START MATERIALS PROVIDED

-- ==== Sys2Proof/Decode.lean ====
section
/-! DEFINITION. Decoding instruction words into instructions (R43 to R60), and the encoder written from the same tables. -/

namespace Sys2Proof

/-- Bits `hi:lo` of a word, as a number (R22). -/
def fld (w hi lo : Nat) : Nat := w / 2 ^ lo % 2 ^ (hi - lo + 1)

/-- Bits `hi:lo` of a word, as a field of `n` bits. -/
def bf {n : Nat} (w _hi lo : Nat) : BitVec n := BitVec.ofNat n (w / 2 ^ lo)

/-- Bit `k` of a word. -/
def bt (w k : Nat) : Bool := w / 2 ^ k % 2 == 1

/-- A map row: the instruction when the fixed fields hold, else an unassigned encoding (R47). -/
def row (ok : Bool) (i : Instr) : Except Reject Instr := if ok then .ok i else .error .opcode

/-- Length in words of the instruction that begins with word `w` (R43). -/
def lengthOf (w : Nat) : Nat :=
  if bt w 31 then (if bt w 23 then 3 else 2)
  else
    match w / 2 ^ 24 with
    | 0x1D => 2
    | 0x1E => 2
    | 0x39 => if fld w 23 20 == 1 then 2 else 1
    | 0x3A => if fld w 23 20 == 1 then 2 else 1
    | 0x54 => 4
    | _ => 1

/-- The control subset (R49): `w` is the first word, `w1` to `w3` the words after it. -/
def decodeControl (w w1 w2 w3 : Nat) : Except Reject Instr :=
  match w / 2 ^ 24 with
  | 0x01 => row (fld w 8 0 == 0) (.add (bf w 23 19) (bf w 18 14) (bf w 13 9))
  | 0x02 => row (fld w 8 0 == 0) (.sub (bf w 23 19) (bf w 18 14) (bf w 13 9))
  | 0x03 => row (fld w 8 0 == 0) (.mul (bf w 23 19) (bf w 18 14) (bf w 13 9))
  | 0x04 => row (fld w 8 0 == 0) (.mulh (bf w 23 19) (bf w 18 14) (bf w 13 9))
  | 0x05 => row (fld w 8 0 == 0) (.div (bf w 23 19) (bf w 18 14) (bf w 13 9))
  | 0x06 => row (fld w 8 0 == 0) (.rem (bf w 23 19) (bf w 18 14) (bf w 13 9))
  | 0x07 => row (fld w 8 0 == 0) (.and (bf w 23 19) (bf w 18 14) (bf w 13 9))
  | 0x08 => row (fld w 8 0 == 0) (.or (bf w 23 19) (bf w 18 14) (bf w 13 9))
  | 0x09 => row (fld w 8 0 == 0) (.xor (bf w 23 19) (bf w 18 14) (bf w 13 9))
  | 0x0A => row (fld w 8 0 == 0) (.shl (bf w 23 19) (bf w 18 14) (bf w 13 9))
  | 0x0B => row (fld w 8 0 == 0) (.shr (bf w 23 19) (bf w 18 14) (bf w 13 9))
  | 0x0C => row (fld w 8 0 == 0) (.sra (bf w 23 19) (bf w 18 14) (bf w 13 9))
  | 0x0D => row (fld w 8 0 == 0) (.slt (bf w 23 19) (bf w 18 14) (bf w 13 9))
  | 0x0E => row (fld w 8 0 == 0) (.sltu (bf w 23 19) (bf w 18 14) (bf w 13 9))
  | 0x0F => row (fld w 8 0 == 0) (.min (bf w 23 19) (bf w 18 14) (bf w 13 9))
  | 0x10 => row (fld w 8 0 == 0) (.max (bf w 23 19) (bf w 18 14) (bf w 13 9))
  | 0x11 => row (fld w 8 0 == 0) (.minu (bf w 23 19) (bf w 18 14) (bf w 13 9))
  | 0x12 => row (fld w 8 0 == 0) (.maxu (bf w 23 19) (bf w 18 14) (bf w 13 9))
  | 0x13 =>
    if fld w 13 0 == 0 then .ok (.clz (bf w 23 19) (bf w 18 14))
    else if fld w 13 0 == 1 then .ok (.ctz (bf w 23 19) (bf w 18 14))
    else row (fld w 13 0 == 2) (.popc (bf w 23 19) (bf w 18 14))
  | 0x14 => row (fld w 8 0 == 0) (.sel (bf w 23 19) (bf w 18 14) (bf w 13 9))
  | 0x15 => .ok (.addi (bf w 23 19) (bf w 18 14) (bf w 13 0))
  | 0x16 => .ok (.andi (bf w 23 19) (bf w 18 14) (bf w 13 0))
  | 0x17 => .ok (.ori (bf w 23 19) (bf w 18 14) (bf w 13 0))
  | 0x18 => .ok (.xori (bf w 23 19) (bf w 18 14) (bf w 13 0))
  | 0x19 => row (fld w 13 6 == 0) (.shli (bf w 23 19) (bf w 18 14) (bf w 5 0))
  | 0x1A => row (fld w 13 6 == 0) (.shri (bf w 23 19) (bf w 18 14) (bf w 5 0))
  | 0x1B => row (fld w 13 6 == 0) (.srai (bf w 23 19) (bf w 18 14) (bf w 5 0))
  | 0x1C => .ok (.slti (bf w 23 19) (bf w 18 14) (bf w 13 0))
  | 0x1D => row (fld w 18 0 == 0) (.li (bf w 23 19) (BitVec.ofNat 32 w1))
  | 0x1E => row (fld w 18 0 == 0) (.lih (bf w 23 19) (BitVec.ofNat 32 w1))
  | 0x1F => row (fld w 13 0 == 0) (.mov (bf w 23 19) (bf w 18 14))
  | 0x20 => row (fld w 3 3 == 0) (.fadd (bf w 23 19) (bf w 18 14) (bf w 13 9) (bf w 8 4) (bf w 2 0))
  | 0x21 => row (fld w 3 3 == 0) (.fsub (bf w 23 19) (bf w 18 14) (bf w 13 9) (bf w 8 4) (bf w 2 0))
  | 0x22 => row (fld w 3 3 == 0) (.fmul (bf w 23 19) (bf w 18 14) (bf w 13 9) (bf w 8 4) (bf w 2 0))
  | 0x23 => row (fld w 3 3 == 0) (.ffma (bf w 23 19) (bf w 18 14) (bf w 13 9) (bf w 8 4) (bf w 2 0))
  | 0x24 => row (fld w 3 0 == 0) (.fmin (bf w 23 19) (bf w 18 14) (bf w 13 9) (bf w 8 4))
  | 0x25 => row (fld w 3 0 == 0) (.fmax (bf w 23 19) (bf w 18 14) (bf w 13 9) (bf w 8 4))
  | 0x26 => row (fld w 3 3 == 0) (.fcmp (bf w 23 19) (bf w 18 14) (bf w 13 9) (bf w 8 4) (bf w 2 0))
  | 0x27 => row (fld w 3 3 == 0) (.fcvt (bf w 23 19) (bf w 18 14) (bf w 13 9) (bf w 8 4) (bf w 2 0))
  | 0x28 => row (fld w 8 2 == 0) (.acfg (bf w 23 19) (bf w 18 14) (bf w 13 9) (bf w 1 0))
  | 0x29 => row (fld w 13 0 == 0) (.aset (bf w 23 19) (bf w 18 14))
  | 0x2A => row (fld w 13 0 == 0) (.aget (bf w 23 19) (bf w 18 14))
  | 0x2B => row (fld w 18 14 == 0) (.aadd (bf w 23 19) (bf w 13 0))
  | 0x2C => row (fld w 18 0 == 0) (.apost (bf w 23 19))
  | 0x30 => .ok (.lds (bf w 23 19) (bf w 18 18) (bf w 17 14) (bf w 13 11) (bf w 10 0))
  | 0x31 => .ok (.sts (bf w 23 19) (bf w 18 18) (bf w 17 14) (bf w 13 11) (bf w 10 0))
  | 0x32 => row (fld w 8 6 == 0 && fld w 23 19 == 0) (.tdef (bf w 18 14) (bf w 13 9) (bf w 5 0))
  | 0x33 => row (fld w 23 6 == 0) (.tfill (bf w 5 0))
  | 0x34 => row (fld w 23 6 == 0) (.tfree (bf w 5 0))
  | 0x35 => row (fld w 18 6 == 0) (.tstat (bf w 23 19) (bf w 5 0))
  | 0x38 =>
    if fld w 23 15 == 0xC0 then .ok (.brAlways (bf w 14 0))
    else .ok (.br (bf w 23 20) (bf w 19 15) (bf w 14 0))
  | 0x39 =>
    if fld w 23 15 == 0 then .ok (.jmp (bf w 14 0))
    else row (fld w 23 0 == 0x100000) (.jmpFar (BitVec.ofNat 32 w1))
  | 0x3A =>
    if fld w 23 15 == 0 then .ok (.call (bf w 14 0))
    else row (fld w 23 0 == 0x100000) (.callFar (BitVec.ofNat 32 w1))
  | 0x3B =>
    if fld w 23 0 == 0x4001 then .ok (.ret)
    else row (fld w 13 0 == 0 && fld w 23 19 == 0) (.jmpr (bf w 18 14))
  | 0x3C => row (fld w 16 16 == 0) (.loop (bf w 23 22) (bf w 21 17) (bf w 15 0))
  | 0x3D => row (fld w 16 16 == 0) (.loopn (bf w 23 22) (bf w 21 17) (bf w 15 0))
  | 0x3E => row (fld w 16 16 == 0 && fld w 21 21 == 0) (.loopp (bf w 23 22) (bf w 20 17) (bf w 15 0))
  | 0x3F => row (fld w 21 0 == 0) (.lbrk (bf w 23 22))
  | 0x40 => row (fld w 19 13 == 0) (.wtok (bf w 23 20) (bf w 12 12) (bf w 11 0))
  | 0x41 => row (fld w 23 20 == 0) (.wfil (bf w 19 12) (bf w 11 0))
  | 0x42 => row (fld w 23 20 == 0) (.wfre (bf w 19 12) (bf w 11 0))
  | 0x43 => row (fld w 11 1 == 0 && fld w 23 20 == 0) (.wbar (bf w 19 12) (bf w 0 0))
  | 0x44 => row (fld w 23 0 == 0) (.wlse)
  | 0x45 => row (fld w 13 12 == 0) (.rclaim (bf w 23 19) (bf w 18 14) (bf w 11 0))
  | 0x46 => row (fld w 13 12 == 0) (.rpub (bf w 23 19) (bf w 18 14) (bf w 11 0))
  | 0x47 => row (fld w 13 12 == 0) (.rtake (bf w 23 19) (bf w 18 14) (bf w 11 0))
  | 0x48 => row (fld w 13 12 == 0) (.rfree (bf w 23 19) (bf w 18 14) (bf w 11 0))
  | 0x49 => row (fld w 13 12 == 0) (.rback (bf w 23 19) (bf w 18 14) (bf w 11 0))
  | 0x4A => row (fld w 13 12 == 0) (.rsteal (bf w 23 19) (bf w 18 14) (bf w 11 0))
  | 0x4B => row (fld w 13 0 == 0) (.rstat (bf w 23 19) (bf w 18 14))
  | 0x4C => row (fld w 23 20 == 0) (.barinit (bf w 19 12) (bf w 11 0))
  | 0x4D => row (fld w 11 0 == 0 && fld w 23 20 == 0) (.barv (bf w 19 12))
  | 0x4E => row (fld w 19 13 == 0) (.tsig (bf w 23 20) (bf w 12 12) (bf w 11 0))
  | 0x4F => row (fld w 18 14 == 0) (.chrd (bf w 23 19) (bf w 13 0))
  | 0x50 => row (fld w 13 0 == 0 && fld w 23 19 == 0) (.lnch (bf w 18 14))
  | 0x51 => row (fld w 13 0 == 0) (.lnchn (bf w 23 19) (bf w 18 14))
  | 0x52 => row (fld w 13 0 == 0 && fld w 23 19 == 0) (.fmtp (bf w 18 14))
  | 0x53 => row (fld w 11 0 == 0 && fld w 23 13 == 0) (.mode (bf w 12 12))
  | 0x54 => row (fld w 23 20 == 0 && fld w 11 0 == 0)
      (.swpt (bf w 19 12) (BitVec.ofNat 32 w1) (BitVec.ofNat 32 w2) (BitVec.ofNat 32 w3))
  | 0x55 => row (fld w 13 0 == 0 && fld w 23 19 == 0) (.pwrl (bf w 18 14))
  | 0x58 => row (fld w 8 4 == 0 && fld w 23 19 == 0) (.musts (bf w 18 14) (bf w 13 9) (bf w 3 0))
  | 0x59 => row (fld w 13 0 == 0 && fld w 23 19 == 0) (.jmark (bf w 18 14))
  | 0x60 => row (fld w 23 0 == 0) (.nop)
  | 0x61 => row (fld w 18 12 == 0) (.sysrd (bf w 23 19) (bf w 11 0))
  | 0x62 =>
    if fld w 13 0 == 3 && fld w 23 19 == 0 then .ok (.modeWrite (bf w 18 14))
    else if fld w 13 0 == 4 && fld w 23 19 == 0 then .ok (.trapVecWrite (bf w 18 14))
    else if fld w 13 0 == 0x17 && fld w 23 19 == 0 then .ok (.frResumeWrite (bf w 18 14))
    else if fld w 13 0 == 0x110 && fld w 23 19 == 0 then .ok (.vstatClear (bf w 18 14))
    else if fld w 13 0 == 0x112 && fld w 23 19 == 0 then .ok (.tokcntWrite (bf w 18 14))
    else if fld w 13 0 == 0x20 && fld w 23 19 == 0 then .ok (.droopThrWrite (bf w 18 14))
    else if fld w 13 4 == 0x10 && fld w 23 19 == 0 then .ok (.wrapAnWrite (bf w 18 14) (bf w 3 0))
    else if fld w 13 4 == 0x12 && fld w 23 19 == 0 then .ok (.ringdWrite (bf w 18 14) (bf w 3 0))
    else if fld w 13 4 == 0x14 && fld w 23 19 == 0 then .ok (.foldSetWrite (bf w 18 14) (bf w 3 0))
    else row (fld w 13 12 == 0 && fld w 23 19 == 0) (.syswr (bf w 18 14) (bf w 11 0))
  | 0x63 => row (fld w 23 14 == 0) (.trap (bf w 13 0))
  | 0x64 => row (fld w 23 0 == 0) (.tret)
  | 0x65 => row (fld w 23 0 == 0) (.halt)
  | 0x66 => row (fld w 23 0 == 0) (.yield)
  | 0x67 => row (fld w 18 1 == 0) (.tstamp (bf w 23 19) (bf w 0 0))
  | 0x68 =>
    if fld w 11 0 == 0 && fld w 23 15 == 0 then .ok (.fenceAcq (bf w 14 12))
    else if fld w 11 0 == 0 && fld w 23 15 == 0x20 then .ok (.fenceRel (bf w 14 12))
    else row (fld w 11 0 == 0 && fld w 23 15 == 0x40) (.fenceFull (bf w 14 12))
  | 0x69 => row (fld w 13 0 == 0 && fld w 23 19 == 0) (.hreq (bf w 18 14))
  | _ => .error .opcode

END MATERIALS PROVIDED

§ **TO DO**
Reproduce exactly, and with no other material, the lines between those holding "0x3A => if fld" and "0x11 => row", inclusive.

§ **EXERCISE RESULT**
    | 0x3A => if fld w 23 20 == 1 then 2 else 1
    | 0x54 => 4
    | _ => 1

/-- The control subset (R49): `w` is the first word, `w1` to `w3` the words after it. -/
def decodeControl (w w1 w2 w3 : Nat) : Except Reject Instr :=
  match w / 2 ^ 24 with
  | 0x01 => row (fld w 8 0 == 0) (.add (bf w 23 19) (bf w 18 14) (bf w 13 9))
  | 0x02 => row (fld w 8 0 == 0) (.sub (bf w 23 19) (bf w 18 14) (bf w 13 9))
  | 0x03 => row (fld w 8 0 == 0) (.mul (bf w 23 19) (bf w 18 14) (bf w 13 9))
  | 0x04 => row (fld w 8 0 == 0) (.mulh (bf w 23 19) (bf w 18 14) (bf w 13 9))
  | 0x05 => row (fld w 8 0 == 0) (.div (bf w 23 19) (bf w 18 14) (bf w 13 9))
  | 0x06 => row (fld w 8 0 == 0) (.rem (bf w 23 19) (bf w 18 14) (bf w 13 9))
  | 0x07 => row (fld w 8 0 == 0) (.and (bf w 23 19) (bf w 18 14) (bf w 13 9))
  | 0x08 => row (fld w 8 0 == 0) (.or (bf w 23 19) (bf w 18 14) (bf w 13 9))
  | 0x09 => row (fld w 8 0 == 0) (.xor (bf w 23 19) (bf w 18 14) (bf w 13 9))
  | 0x0A => row (fld w 8 0 == 0) (.shl (bf w 23 19) (bf w 18 14) (bf w 13 9))
  | 0x0B => row (fld w 8 0 == 0) (.shr (bf w 23 19) (bf w 18 14) (bf w 13 9))
  | 0x0C => row (fld w 8 0 == 0) (.sra (bf w 23 19) (bf w 18 14) (bf w 13 9))
  | 0x0D => row (fld w 8 0 == 0) (.slt (bf w 23 19) (bf w 18 14) (bf w 13 9))
  | 0x0E => row (fld w 8 0 == 0) (.sltu (bf w 23 19) (bf w 18 14) (bf w 13 9))
  | 0x0F => row (fld w 8 0 == 0) (.min (bf w 23 19) (bf w 18 14) (bf w 13 9))
  | 0x10 => row (fld w 8 0 == 0) (.max (bf w 23 19) (bf w 18 14) (bf w 13 9))
  | 0x11 => row (fld w 8 0 == 0) (.minu (bf w 23 19) (bf w 18 14) (bf w 13 9))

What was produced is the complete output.